Let $y: \mathbb{R} \longrightarrow \mathbb{R}$ be an odd and continuous function and $T>0$. Suppose that there exists $\varphi: \mathbb{R} \longrightarrow \mathbb{R}$ a continuous function such that $$ \int_0^T \varphi(x)\; dx=0 \tag{1} $$ and, for some constant $\gamma>0$, $$ y(x+T)=y(x)+\gamma\varphi(x), \; \forall \; x \in \mathbb{R}. \tag{2} $$ Question.
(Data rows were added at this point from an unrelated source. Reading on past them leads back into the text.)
def rpartOrder (o : Origin) (card : Name) (t : BitVec 12) (g n : BitVec 4) (b : List Byte) : Op Order := do
  let s ← get
  let v := (s.core o.core).vf
  let grp ← groupAt o g
  let rd := readRanges b
  let wr := writeRanges b
  let r := fun i : Nat => rd.getD i (0, 0)
  let w := fun i : Nat => wr.getD i (0, 0)
  let mode := field b 6 1
  let p := (grp.map (fun x => x.members.length)).getD 1
  let own := some o.core
  demand (field b 2 2 < 4096 && mode ≤ 4 && field b 7 9 = 0 && unused (rd.drop 2) && wholeLines rd && wholeLines wr
    && (r 1).2 = 64 && (w 1).2 = 64 * ceilDiv (32 + 8 * (p - 1)) 64) .rsvd 0
  let reads ← declare o [(none, r 0), (own, r 1)]
  let writes ← declare o [(none, w 0), (own, w 1)]
  need (s.full o.core (r 1).1 64 && !(s.hits o.core (keyRS o.core (r 1).1) 64))
  claimMore o (banksOf (← recordAt o card 64 64) 64) (banksOf (r 1).1 64)
  let pb := s.read (s.ownTag o.core) (keyRS o.core (r 1).1) 64
  let size := (rpartPar pb).rsize
  let sb := s.tensorBytes v t
  let db := s.tensorBytes v (BitVec.ofNat 12 (field b 2 2))
  let se := entOf sb
  let de := entOf db
  let ls := s.entryLive v sb
  demand (rpartParOk mode pb && s.entryLive v db && recordTensor de size && (!ls || recordTensor se size)
    && de.space = 0 && s.extentLocal o.core de && (!ls || (se.space = 0 && s.extentLocal o.core se))) .rsvd 0
  demand (!de.ro && !(ls && se.ro)) .addr 0
  let shape := mode :: pb.map BitVec.toNat
  let srcRuns := s.touches v ls se
  return collOrder (newColl s o .rpart g grp (b ++ pb) (sb, db) shape) n reads writes
    srcRuns (srcRuns ++ s.touches v true de) [w 1] []

def execRpart (h : Hdr) (card : Name) (t : BitVec 12) (g n : BitVec 4) (s : State) : Host.Outcome State Fault Refusal :=
  issue .F h 1 (fun o => enqueue o none card 12 false (rpartOrder o card t g n)) s

end Sys2Proof.Machine
end

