/-- An arrival is discarded when late, counted when stale, answered again when repeated, else performed and answered (R308, R357, R358, R360, R361, R364, R365, R372, R374, R375, R380). -/
def Obligations.FabricArrivals : Prop :=
  (∀ (p : Packet) (s : State), s.aged p.stamp 64 = true →
    (p.data ≠ [] → p.opnd0 = 0 → exec (.putArrive p) s = .next s) ∧ exec (.pullArrive p) s = .next s ∧
    ((∀ e ∈ s.agenda, e.1 ≤ s.now → ∀ o r d m key, e.2 = .atomicAtWriteQueue o r d m → s.vaultKey p.vf p.addr.toNat = some key → r.key / 64 ≠ key / 64) → exec (.atomArrive p) s = .next s)) ∧
  (∀ (p : Packet) (s : State), s.aged p.stamp 64 = false → s.gen p.vf ≠ p.gen →
    (p.data ≠ [] → exec (.putArrive p) s = .next ((s.staleDrop p.vf 1).sendResp (answerTo p .ack 1 0))) ∧
    exec (.pullArrive p) s = .next ((s.staleDrop p.vf 1).sendResp (answerTo p .ack 1 0)) ∧
    ((∀ e ∈ s.agenda, e.1 ≤ s.now → ∀ o r d m key, e.2 = .atomicAtWriteQueue o r d m → s.vaultKey p.vf p.addr.toNat = some key → r.key / 64 ≠ key / 64) →
      exec (.atomArrive p) s = .next ((s.staleDrop p.vf 1).sendResp (answerTo p .ack 1 0)))) ∧
  (∀ (p : Packet) (s : State) (o : Origin) (r : AtomicReq) (d : Name) (m t key n : Nat), n = (if p.opword.getLsbD 1 then 8 else 4) →
    p.addr.toNat % n = 0 → p.opword.toNat < 28 → s.vaultKey p.vf p.addr.toNat = some key →
    (t, Instr.atomicAtWriteQueue o r d m) ∈ s.agenda → t ≤ s.now → r.key / 64 = key / 64 →
    exec (.atomArrive p) s = .next (s.after 0 (.atomArrive p))) ∧
  (∀ (p : Packet) (s : State) (r : Reply), s.aged p.stamp 64 = false → s.gen p.vf = p.gen → s.reply (replyKeyOf p) = some r →
    exec (.pullArrive p) s = .next (s.sendResp r.resp) ∧
    ((∀ e ∈ s.agenda, e.1 ≤ s.now → ∀ o r d m key, e.2 = .atomicAtWriteQueue o r d m → s.vaultKey p.vf p.addr.toNat = some key → r.key / 64 ≠ key / 64) → exec (.atomArrive p) s = .next (s.sendResp r.resp))) ∧
  (∀ (p : Packet) (s : State), p.data = [] → exec (.putArrive p) s = .next (s.sendResp (answerTo p .ack
    (if s.gen p.vf ≠ p.gen then 1 else if p.poisoned then 3 else 0) 0))) ∧
  (∀ (p : Packet) (s : State), p.data ≠ [] → s.aged p.stamp 64 = false → s.gen p.vf = p.gen → p.opnd1 ≠ 0 →
    (s.rowIn p = none → exec (.putArrive p) s = .next (s.sendResp (answerTo p .ack 4 0))) ∧
    (∀ t, s.rowIn p = some t → exec (.putArrive p) s = .next (t.sendResp (answerTo p .ack (t.putStatus p) 0)))) ∧
  (∀ (p : Packet) (s : State), (s.rowIn p = none ↔ s.vaultRuns p.vf p.addr.toNat (p.data.take p.opnd1.toNat).length = none) ∧
    ∀ rs, s.vaultRuns p.vf p.addr.toNat (p.data.take p.opnd1.toNat).length = some rs → ∃ t, s.rowIn p = some t ∧
      t.mem = (s.writeRuns ⟨false, p.vf, p.gen⟩ rs (p.data.take p.opnd1.toNat) p.poisoned).mem) ∧
  (∀ (p : Packet) (s : State), p.data ≠ [] → s.aged p.stamp 64 = false ∨ p.opnd0 ≠ 0 → s.gen p.vf = p.gen → p.opnd1 = 0 →
    (s.putKeys p = none → exec (.putArrive p) s = .next (s.sendResp (answerTo p .ack 4 0))) ∧
    (∀ keys, s.putKeys p = some keys → p.addr.getLsbD 63 = false →
      exec (.putArrive p) s = .next ((s.writePut p keys).sendResp (answerTo p .ack (if p.poisoned then 3 else 0) 0))) ∧
    (∀ keys, s.putKeys p = some keys → p.addr.getLsbD 63 = true →
      let c := p.dstCore.toNat
      let off := p.addr.toNat % 2 ^ 18
      ((s.core c).inText off p.data.length = true → exec (.putArrive p) s = .next (s.sendResp (answerTo p .ack 4 0))) ∧
      ((s.core c).inText off p.data.length = false → (s.core c).frozen ≠ none →
        exec (.putArrive p) s = .next (s.holdPut p keys)) ∧
      ((s.core c).inText off p.data.length = false → (s.core c).frozen = none →
        (p.opnd0 = 0 → s.full c off p.data.length = false → exec (.putArrive p) s = .next (s.after 1 (.putArrive p))) ∧
        (p.opnd0 = 0 → s.full c off p.data.length = true →
          exec (.putArrive p) s = .next ((s.markEmpty ⟨false, p.vf, p.gen⟩ c off p.data.length).after 1
            (.putArrive { p with opnd0 := BitVec.ofNat 64 ((s.core c).time * 8 + 8) }))) ∧
        (p.opnd0 ≠ 0 → (s.core c).banksLost (p.opnd0.toNat - 1) (banksOf off p.data.length) = 0 →
          exec (.putArrive p) s = .next (State.sendResp (State.writePut (s.modCore c (fun k =>
            k.winBanks (p.opnd0.toNat - 1) (banksOf off p.data.length))) p keys)
              (answerTo p .ack (if p.poisoned then 3 else 0) 0))) ∧
        (p.opnd0 ≠ 0 → (s.core c).banksLost (p.opnd0.toNat - 1) (banksOf off p.data.length) ≠ 0 →
          exec (.putArrive p) s = .next (State.after (s.modCore c (fun k =>
            k.missBanks (p.opnd0.toNat - 1) (banksOf off p.data.length))) 1 (.putArrive p)))))) ∧
  (∀ (p : Packet) (s : State) (key n : Nat), s.aged p.stamp 64 = false → s.gen p.vf = p.gen → (∀ e ∈ s.agenda, e.1 ≤ s.now → ∀ o r d m key, e.2 = .atomicAtWriteQueue o r d m → s.vaultKey p.vf p.addr.toNat = some key → r.key / 64 ≠ key / 64) →
    s.reply (replyKeyOf p) = none → s.replyFull = false → n = (if p.opword.getLsbD 1 then 8 else 4) → p.addr.toNat % n = 0 →
    p.opword.toNat < 28 → s.vaultKey p.vf p.addr.toNat = some key → s.anyBad ⟨false, p.vf, p.gen⟩ key n = false →
    let tag : Tag := ⟨false, p.vf, p.gen⟩
    let old := leNat (s.read tag key n)
    let new := atomRule (AtomOp.ofCode (BitVec.ofNat 3 (p.opword.toNat / 4))) n (p.opword.getLsbD 0) old
      (p.opnd0.toNat % 2 ^ (8 * n)) (p.opnd1.toNat % 2 ^ (8 * n))
    let r := answerTo p .result 0 (BitVec.ofNat 64 old)
    exec (.atomArrive p) s = .next (State.sendResp (State.keepReply ((s.writeUser tag key (leBytes n new)).noteAction key n)
      (replyKeyOf p) r p.stamp) r)) ∧
  (∀ (p : Packet) (s : State), s.aged p.stamp 64 = false → s.gen p.vf = p.gen → s.reply (replyKeyOf p) = none →
    s.replyFull = false → s.ownsCore p.vf p.dstCore.toNat = true →
    ((s.core p.dstCore.toNat).frozen ≠ none ∨ 12 < (s.queue p.dstCore.toNat 15).length →
      exec (.pullArrive p) s = .next (s.sendResp (answerTo p .busy 0 0))) ∧
    ((s.core p.dstCore.toNat).frozen = none → (s.queue p.dstCore.toNat 15).length ≤ 12 →
      ∃ t : State, exec (.pullArrive p) s = .next ((t.keepReply (replyKeyOf p) (answerTo p .ack 0 0) p.stamp).sendResp (answerTo p .ack 0 0)) ∧
        t.mem = s.mem ∧ t.queue p.dstCore.toNat 15 = s.queue p.dstCore.toNat 15 ++
          [BitVec.ofNat 64 (p.srcMod.toNat * 2 ^ 16 + p.srcCore.toNat), p.addr, p.opnd0, p.opnd1].map
            (fun v => ⟨⟨false, p.vf, p.gen⟩, v, none⟩))) ∧
  (∀ (port : BitVec 7) (p : Packet) (s : State), s.portExists port.toNat = true →
    exec (.ploughArrive port p) s = .next (State.after { s with ploughedIn := s.ploughedIn ++
      [(port.toNat, p.vc, p.rv, p.opword.setWidth 4, s.arrivals)] } 0 (.echoSend port p.vc p.rv (p.opword.setWidth 4))) ∧
    (p.opword.toNat % 16 ≠ 0 → p.rv ≠ s.ploughVersion ∨ p.opword.toNat % 16 ≠ s.ploughRound →
      exec (.echoArrive port p) s = .next s) ∧
    (p.opword.toNat % 16 = s.ploughRound → s.ploughRound ≠ 0 → p.rv = s.ploughVersion →
      exec (.echoArrive port p) s = .next (State.roundCheck { s with
        ploughOut := dropOne (port.toNat, p.opword.toNat / 16 % 4) s.ploughOut }))) ∧
  (∀ (port : BitVec 7) (vc : BitVec 2) (ver : Bool) (rnd : BitVec 4) (n : Nat) (s : State), s.portExists port.toNat = true →
    (s.ploughedIn = [] → exec (.echoSend port vc ver rnd) s = .next s) ∧
    (s.ploughedIn = [(port.toNat, vc, ver, rnd, n)] → s.leftModule n = false →
      exec (.echoSend port vc ver rnd) s = .next (s.after 1 (.echoSend port vc ver rnd))) ∧
    (s.ploughedIn = [(port.toNat, vc, ver, rnd, n)] → s.leftModule n = true →
      exec (.echoSend port vc ver rnd) s = .next (State.pumpAll (State.modPort { s with ploughedIn := [] } port.toNat (fun t => { t with
        queue := Tbl.upd t.queue 3 [] (· ++ [(none, 0, s.markPacket .echo ver 3 rnd.toNat vc.toNat)]) }))))) ∧
  (∀ (r : Response) (s : State) (f : FabOp), r.kind = .ack ∨ r.kind = .result → Tbl.find s.ops (opKey r.dstCore.toNat r.tag) = some f →
    (f.pkt.vf ≠ r.vf ∨ f.pkt.gen ≠ r.gen ∨ s.gen r.vf ≠ r.gen → exec (.responseArrive r) s = .next s) ∧
    (f.pkt.vf = r.vf → f.pkt.gen = r.gen → s.gen r.vf = r.gen → f.pkt.op = .put → f.tries = 0 → r.status ≠ 2 →
      exec (.responseArrive r) s = .next (s.opDone (opKey r.dstCore.toNat r.tag) f r.status r.value))) ∧
  (∀ (core : Nat) (tag : BitVec 16) (s : State) (f : FabOp),
    (Tbl.find s.ops (opKey core tag) = none → exec (.reissue core tag) s = .next s ∧ exec (.timeout core tag) s = .next s) ∧
    (Tbl.find s.ops (opKey core tag) = some f →
      (f.acked = none → f.tries < 2 → s.aged f.pkt.stamp (16 * (f.tries + 1)) = true →
        let g := { f with tries := f.tries + 1, pkt := { f.pkt with reissue := true } }
        ∃ n, exec (.reissue core tag) s = .next ((State.sendOut { s with ops := Tbl.put s.ops (opKey core tag) g } g).after n
          (.reissue core tag))) ∧
      (f.acked = none → f.tries < 3 → s.aged f.pkt.stamp (16 * (f.tries + 1)) = false →
        exec (.reissue core tag) s = .next (s.after (max 1 (s.untilAge f.pkt.stamp (16 * (f.tries + 1)))) (.reissue core tag))) ∧
      (f.acked ≠ none ∨ 3 ≤ f.tries → exec (.reissue core tag) s = .next s) ∧
      (s.aged f.pkt.stamp 64 = false → exec (.timeout core tag) s = .next (s.after (max 1 (s.untilAge f.pkt.stamp 64)) (.timeout core tag))) ∧
      (∀ st, f.acked = some st → s.aged f.pkt.stamp 64 = true → exec (.timeout core tag) s = .next (s.opDone (opKey core tag) f st 0)) ∧
      (f.acked = none → s.aged f.pkt.stamp 64 = true →
        exec (.timeout core tag) s = .next ((s.opEvent 5 f.pkt.vf).opDone (opKey core tag) f 5 0)))) ∧
  (∀ (k : ReplyKey) (s : State) (r : Reply), s.reply k = some r →
    ∃ n, exec (.rackArrive k) s = .next (State.after { s with replies := s.replies.map (fun (x : Reply) =>
      if x.key = k then { x with rack := true } else x) } n (.replyCacheFree k))) ∧
  (∀ (k : ReplyKey) (s : State), ∃ t : State, exec (.replyCacheFree k) s = .next t ∧ t.mem = s.mem ∧
    ∀ r, r ∈ t.replies ↔ r ∈ s.replies ∧ ¬(r.key = k ∧ r.rack = true ∧ s.aged r.stamp 64 = true)) ∧
  (∀ (m : CollMsg) (s : State),
    (m.dstMod ≠ s.moduleId → exec (.collArrive m) s = .next (s.sendColl m)) ∧
    (m.dstMod = s.moduleId → m.srcMod = s.moduleId → s.gen m.vf ≠ m.gen → exec (.collArrive m) s = .next (s.staleDrop m.vf 1)) ∧
    (m.dstMod = s.moduleId → m.srcMod = s.moduleId → s.gen m.vf = m.gen → isRow m.body = false →
      ∃ t : State, exec (.collArrive m) s = .next t ∧ t.collWaits = s.collWaits ++ [m] ∧ t.mem = s.mem) ∧
    (∀ a bad data, m.dstMod = s.moduleId → m.srcMod = s.moduleId → s.gen m.vf = m.gen → m.body = .row a bad data →
      (s.putRow m.vf m.gen m.dstCore m.group m.seq a data bad = none → exec (.collArrive m) s = .next (s.answerColl m 4)) ∧
      (∀ t, s.putRow m.vf m.gen m.dstCore m.group m.seq a data bad = some t →
        exec (.collArrive m) s = .next (t.answerColl m (if bad then 3 else 0)))) ∧
    (m.dstMod = s.moduleId → m.srcMod ≠ s.moduleId → isRow m.body = false →
      let p := collPacket m
      (s.aged p.stamp 64 = true → exec (.collArrive m) s = .next s) ∧
      (s.aged p.stamp 64 = false → s.gen m.vf = m.gen → s.reply (replyKeyOf p) = none → s.replyFull = false →
        s.ownsCore m.vf m.dstCore = true →
        ∃ t : State, exec (.collArrive m) s = .next ((t.keepReply (replyKeyOf p) (answerTo p .ack 0 0) p.stamp).sendResp
          (answerTo p .ack 0 0)) ∧ t.collWaits = s.collWaits ++ [m] ∧ t.mem = s.mem)))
Is it true that $$ \int_0^T y(x) \; dx =0? \tag{*} $$
I thought of the following: integrating $(2)$ over $[0,T]$ and using $(1)$ we obtain $$ \int_0^T y(x+L) \; dx = \int_T^{2T} y(u) \; dx. \tag{3} $$
Now, I know that, since $y$ is odd then holds $$\int_{-T}^T y(x)\; dx=0. \tag{4}$$
Can I use $(4)$ in order to prove $(*)$? If so, how can I use it?
Consider $y = \sin(x)$ and $T = \frac{\pi}{2}$. We have $y(x + T) = \sin(x + \frac{\pi}{2}) = \cos(x)$. Then define $\phi(x) = \cos(x) - \sin(x)$, $\gamma = 1$. Then we have $y(x + T) = y(x) + \gamma \phi(x)$. And note that $y$ is odd.
Furthermore, note that $\int\limits_0^T \phi(x) dx = 0$. But $\int\limits_0^T y(x) dx = 1$.
So your claim is not true.